#### WHAT IS REQUIRED:
Only one stretch of the records below is wanted: the lines from the one holding "package := by unfold" through the one holding "a course. -/". Return it exactly, both ends included.
%%
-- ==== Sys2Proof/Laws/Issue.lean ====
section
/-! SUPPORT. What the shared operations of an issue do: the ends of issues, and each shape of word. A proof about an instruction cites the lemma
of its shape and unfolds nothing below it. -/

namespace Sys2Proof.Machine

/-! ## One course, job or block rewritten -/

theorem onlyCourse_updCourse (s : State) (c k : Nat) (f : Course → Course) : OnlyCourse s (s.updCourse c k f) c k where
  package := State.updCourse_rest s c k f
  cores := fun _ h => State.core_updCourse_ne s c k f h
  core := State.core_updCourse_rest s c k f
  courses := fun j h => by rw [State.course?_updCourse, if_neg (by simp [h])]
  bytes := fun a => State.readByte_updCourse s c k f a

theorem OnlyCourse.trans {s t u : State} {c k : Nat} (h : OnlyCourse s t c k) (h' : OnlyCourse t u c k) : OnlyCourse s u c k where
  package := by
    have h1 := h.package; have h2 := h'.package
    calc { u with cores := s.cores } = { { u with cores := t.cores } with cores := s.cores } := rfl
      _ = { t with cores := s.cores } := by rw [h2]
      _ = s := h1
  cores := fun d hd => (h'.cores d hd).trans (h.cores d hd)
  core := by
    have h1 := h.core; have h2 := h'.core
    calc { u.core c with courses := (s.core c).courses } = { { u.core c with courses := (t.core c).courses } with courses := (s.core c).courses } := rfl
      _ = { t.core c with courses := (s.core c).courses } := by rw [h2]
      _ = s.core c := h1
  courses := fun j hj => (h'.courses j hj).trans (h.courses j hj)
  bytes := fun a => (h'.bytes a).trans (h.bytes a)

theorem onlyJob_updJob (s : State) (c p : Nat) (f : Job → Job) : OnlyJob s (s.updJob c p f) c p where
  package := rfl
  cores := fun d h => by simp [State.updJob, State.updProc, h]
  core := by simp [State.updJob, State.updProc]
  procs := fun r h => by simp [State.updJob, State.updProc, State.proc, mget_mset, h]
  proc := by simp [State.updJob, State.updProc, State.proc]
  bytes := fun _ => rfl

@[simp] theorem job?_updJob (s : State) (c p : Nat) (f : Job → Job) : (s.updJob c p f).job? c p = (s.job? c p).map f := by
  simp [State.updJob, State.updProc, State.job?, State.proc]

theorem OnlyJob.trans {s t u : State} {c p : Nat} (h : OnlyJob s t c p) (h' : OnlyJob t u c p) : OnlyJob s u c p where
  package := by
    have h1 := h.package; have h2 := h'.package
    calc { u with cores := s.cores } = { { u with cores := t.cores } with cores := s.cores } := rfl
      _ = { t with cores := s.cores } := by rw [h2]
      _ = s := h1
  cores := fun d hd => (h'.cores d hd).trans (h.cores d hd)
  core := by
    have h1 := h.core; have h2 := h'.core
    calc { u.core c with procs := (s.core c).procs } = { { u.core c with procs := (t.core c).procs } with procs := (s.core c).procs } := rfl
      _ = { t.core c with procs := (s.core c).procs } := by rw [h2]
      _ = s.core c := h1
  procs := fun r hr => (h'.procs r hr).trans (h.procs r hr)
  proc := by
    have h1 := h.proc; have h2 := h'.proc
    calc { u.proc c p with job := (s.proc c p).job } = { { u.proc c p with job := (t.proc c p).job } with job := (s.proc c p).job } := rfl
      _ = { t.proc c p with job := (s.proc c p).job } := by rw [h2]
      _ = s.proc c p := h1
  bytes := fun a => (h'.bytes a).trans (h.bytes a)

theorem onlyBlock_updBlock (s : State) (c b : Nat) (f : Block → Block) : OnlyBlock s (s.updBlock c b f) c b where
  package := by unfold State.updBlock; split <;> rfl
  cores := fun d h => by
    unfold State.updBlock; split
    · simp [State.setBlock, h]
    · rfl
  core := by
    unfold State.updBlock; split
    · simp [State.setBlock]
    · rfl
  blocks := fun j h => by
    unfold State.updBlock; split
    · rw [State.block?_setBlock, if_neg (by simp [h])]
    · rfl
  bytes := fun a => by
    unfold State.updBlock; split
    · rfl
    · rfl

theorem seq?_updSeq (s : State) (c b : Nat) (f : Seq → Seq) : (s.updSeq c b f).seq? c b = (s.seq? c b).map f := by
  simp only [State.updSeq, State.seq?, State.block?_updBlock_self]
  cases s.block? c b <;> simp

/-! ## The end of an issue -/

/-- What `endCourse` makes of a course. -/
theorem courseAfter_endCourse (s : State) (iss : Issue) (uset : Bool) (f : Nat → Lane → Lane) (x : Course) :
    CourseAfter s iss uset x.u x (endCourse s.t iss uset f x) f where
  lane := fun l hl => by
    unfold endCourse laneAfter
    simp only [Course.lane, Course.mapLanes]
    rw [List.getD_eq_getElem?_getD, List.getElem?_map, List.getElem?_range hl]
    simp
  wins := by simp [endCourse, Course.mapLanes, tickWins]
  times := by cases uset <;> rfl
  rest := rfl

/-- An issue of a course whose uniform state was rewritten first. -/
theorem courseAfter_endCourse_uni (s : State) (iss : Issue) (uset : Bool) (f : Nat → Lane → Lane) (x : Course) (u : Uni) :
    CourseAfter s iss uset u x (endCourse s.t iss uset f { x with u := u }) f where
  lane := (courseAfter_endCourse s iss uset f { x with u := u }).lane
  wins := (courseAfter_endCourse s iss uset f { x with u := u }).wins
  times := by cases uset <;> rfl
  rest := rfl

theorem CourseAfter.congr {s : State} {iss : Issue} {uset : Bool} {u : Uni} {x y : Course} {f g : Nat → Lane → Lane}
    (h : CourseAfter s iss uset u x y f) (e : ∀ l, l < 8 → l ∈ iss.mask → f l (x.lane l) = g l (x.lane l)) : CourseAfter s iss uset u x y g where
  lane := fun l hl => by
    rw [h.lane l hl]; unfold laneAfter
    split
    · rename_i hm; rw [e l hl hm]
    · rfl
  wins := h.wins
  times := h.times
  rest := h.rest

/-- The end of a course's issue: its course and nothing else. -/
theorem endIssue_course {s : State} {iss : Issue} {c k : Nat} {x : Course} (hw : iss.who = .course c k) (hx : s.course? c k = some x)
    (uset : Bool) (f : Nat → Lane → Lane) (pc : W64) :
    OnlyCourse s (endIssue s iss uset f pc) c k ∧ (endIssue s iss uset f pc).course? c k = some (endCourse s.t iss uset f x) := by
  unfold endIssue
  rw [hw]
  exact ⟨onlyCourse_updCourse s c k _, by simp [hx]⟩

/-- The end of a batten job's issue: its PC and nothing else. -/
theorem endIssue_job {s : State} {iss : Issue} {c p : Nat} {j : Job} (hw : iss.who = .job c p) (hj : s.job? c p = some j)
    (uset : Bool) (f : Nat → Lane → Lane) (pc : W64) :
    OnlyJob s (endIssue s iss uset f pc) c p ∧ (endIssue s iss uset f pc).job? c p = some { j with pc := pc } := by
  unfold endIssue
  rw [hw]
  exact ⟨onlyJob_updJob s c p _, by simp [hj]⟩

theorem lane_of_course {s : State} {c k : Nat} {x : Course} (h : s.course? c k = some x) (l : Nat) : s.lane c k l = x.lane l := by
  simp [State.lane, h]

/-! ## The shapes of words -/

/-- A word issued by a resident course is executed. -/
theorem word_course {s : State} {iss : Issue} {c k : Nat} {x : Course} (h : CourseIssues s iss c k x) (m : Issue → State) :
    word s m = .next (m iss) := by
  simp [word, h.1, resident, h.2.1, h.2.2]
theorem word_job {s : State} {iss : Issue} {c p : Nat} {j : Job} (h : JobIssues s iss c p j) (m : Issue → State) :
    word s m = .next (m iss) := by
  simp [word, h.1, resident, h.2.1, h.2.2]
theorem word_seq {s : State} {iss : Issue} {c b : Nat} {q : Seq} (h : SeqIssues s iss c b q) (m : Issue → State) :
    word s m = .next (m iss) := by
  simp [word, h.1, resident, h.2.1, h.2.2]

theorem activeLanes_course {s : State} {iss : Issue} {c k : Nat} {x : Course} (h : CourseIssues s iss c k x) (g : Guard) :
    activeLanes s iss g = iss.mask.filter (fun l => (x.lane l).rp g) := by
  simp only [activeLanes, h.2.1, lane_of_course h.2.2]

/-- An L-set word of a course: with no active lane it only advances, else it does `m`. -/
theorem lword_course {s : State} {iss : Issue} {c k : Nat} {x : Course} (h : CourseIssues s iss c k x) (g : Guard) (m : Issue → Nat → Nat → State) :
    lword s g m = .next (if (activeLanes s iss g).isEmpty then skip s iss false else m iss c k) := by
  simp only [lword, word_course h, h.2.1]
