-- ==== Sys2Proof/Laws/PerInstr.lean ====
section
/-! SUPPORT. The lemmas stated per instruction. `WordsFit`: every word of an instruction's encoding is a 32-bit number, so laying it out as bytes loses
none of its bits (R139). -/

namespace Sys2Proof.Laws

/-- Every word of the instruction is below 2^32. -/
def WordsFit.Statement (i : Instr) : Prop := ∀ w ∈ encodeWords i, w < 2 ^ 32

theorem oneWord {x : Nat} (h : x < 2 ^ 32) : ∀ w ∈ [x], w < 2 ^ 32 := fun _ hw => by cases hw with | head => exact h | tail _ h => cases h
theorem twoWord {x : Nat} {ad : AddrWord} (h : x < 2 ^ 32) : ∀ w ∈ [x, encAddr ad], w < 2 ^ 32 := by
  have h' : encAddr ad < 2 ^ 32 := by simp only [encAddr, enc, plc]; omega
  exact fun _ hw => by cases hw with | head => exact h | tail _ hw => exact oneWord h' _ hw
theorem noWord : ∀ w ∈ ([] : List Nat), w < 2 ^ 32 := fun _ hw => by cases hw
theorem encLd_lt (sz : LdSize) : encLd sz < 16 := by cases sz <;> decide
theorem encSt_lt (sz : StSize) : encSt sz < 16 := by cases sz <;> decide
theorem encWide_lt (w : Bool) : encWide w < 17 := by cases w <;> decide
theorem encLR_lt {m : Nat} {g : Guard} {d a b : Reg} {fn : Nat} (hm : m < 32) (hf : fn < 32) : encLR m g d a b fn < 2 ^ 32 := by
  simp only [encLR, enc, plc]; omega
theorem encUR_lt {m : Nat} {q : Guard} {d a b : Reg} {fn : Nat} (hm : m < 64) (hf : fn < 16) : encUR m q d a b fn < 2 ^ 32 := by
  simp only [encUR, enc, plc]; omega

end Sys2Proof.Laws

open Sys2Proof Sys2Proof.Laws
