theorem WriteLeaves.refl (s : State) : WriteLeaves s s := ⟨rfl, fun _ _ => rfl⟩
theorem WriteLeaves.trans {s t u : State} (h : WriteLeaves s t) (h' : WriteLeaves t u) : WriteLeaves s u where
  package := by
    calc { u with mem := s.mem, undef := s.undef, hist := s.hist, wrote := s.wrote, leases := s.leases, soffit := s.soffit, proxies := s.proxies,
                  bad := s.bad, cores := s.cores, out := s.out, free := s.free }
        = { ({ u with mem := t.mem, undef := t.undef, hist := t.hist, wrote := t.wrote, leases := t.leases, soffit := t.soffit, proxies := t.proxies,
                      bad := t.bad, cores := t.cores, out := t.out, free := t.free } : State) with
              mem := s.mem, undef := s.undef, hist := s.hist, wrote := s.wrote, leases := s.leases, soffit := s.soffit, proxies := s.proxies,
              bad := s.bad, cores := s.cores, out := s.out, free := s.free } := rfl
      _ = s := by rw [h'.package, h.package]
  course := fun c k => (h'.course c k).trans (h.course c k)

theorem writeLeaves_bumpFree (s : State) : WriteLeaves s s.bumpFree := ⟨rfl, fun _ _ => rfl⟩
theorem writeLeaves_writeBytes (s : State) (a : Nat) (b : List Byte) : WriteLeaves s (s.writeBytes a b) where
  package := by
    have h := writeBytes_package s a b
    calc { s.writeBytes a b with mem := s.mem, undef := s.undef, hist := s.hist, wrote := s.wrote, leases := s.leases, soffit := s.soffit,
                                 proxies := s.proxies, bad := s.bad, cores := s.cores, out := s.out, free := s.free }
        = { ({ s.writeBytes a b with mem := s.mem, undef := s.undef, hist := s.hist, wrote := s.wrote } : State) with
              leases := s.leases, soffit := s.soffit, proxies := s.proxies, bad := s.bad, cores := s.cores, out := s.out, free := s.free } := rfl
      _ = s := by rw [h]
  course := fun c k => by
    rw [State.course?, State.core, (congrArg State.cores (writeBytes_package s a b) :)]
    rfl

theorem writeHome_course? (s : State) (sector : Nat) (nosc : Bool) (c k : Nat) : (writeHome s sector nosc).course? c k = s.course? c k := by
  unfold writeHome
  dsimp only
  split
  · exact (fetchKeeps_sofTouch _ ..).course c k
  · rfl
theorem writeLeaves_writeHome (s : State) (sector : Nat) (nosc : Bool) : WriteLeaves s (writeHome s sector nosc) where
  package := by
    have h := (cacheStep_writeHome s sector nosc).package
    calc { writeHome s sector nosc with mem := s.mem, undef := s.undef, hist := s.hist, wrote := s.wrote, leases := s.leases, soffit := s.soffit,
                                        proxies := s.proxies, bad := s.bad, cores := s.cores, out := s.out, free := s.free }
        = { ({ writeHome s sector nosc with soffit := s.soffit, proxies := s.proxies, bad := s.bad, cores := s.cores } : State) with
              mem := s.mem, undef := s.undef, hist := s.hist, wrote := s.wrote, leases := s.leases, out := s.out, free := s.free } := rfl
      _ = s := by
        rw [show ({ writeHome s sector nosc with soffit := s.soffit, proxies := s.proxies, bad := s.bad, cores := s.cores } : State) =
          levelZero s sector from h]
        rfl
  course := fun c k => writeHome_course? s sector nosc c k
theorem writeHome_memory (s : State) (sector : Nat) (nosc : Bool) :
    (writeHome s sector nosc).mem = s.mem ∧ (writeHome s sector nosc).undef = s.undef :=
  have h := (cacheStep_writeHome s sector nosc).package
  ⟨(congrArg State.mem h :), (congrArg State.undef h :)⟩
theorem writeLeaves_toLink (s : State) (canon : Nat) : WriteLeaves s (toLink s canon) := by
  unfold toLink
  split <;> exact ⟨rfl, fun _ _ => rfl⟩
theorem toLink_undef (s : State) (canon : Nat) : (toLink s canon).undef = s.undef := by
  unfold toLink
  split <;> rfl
%%
#### EXERCISE OUTPUT:
  package := by unfold State.updBlock; split <;> rfl
  cores := fun d h => by
    unfold State.updBlock; split
    · simp [State.setBlock, h]
    · rfl
  core := by
    unfold State.updBlock; split
    · simp [State.setBlock]
    · rfl
  blocks := fun j h => by
    unfold State.updBlock; split
    · rw [State.block?_setBlock, if_neg (by simp [h])]
    · rfl
  bytes := fun a => by
    unfold State.updBlock; split
    · rfl
    · rfl

theorem seq?_updSeq (s : State) (c b : Nat) (f : Seq → Seq) : (s.updSeq c b f).seq? c b = (s.seq? c b).map f := by
  simp only [State.updSeq, State.seq?, State.block?_updBlock_self]
  cases s.block? c b <;> simp

/-! ## The end of an issue -/

/-- What `endCourse` makes of a course. -/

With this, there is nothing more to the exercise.